Language specificity and cultural encoding in those languages can have a pretty major impact on its clarity, especially in critical situation. Speaking a secondary language instead can avoid that sort of thing simply because being a non-native speaker, you'll be a good deal more blunt in that language.

[0]: https://en.wikipedia.org/wiki/Aviation_English

[1]: https://en.wikipedia.org/wiki/Korean_Air_Flight_801

_jss|9 days ago

Malcolm Gladwell's description of that accident and amplification is simplistic and not very accurate. There were many errors made that caused that accident, including ATC failing to follow protocol.

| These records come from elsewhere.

-- ==== Sys2Proof/Machine/State.lean ====
section
/-! DEFINITION. The state of the block: every register, buffer, counter, mode and pin the spec gives it, as plain
data, with the queue of waiting commands. -/
namespace Sys2Proof.Machine

/-- Why the block stops. No constructor is raised by a command of this model on a path the spec gives an effect. -/
inductive Fault where
  /-- Raised by no meaning at present; safe: it claims nothing. -/
  | outsideSpec
deriving DecidableEq, Repr

/-- Why a command is turned away. -/
inductive Refusal where
  /-- A command whose meaning is not written yet, rejected by its mnemonic; safe: nothing follows from it. -/
  | notModelled (mnemonic : String)
deriving DecidableEq, Repr

/-! ### The data mesh (hidden state of R459) -/

/-- A data-mesh flit: its packet, its index (0 is the head) and whether a router of this die has already computed
multicast legs for it (R83). -/
structure Flit where
  pkt : Pkt
  idx : Nat
  mc  : Bool
deriving DecidableEq, Repr

/-- One output that a packet's flits take at a router, with the header that leaves there. -/
structure Leg where
  out  : Nat    -- output index of R70; lane 0's index while the lane is open
  free : Bool   -- a dual-lane output whose lane is not chosen yet (R75)
  entry : Nat   -- the route-entry index it came from, which a spine group's egress table uses (R312)
  pkt  : Pkt
deriving DecidableEq, Repr

/-- What a router decided for the packet at the front of a VC (R72, R76). -/
structure Route where
  legs     : List Leg
  sent     : Nat     -- flits that have crossed (R101)
  closed   : Bool    -- a CLOSED_WAIT event was counted here (R141)
  contend  : Bool    -- a CONTEND event was counted here (R141)
  shuts    : List (Nat × Nat)  -- (output, NT): the close of the window in which the head of a gated VC crossed (R141)
deriving DecidableEq, Repr

/-- One input buffer of a router: one VC and lane (R88). -/
structure VcBuf where
  buf      : List Flit
  feed     : List Flit        -- at LOCAL and edge inputs: flits the port has yet to put in (R92)
  route    : Option Route
  dropping : Bool             -- the rest of a discarded packet is thrown away as it arrives (R79)
  off      : Bool             -- OFF is signalled to the sender (R89)
  wait     : Nat              -- the waiting counter (R103)
  told     : Bool             -- this starvation has been reported (R103)
  shut     : Option Nat       -- the close of the window in which the packet in `feed` was injected (R141)
deriving DecidableEq, Repr

/-- One output of a router and its arbiter. -/
structure OutPort where
  owner  : Option (Nat × Nat)   -- the (input, VC) pair that the next cycle belongs to (R99)
  parked : Option (Nat × Nat)   -- the last owner, on which an idle grant stays parked (R100)
  lastIn : Option Nat           -- input of the last winner (R99, rule 4)
  lastVc : List (Nat × Nat)     -- for each input, the VC that last won this output
  claims : List (Nat × Nat)     -- (VC, input): the downstream VC is claimed (R88)
deriving DecidableEq, Repr

/-- The empty input buffer. -/
def VcBuf.empty : VcBuf := ⟨[], [], none, false, false, 0, false, none⟩
/-- The output as it stands after reset. -/
def OutPort.empty : OutPort := ⟨none, none, none, [], []⟩

/-- The data mesh and the ports around it. -/
structure Mesh where
  vcs      : Store VcBuf          -- key 84 * position + 6 * input + VC
  outs     : Store OutPort        -- key 14 * position + output
  lastLane : Store Nat            -- key 24 * position + 6 * side + VC: 1 + the lane chosen last (R75)
  sprayAt  : Store Nat            -- key 128 * position + 64 * bank + set: 1 + the member used last (R82)
  util     : Store Word           -- live UTIL counters, key 14 * position + output (R108)
  hist     : Store Word           -- live histograms, key 336 * position + 4 * (6 * input + VC) + bin (R108)
  intake   : Store (List Pkt)     -- whole packets at a port, key 32 * position + PORT
  egress   : Store (List (Nat × Pkt))  -- packets a spine group has received from its router, with their route-entry
                                  -- index (R312), key 32 * position + PORT
  answers  : Store (List Pkt)     -- packets a port has formed and not yet injected, key 32 * position + PORT
  msgIn    : Store (List Pkt)     -- the MSG whose head the tile port has and whose tail it has not, key position (R207)
  redIn    : Store (List Nat)     -- inputs by which the packets at a reducer's input came, key position (R78)
  redOut   : Store (List (List Nat))  -- input sides of the partials a reducer emitted, oldest first, key position (R78)
  swapPending : Bool              -- an accepted ROUTE_SWAP waits for its AON boundary (R96)
  holdSince   : Store Nat         -- key VC: AON edge count at which HOLD was set (R97)
  timedOut    : Nat               -- VCs whose drain timeout has been reported
  cmapLast    : Nat               -- the NT window index of the last snapshot (R108)
  cmapId      : Word              -- CMAP_WINDOW_ID, the same at every router (R108)
  liveCycles  : Word              -- cycles the live histograms have run
  snapCycles  : Word              -- cycles of the snapshot, from which the empty bin follows (R108)
deriving DecidableEq, Repr

/-- An empty mesh. -/
def Mesh.empty : Mesh := ⟨[], [], [], [], [], [], [], [], [], [], [], [], false, [], 0, 0, 0, 0, 0⟩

English is the language of aviation because in 1951 the countries with the most living pilots and aircraft spoke English. It is not because of any trait particular to English.

gwd|9 days ago

But that's more psychological than linguistic: The Korean language could certainly express, "we're about to crash"; and a foreigner in that cockpit would certainly have found a way to be more direct. It's much easier to break social restrictions in another language.

numpad0|9 days ago

It's just that pilots have no capacity left to be fluent in every languages everywhere. You don't avoid ambiguity speaking in the second language in a critical situation, you just incur significant responsiveness plus bandwidth penalty.

There are few recordings of aircraft emergencies over Japan on YouTube. Two obvious things in those recordings are that local pilots drop pretense of speaking Engurish in almost any non-normal conditions, and that local ATCs are dangerously useless outside of normal conditions. There's nothing visibly helpful from using English in there.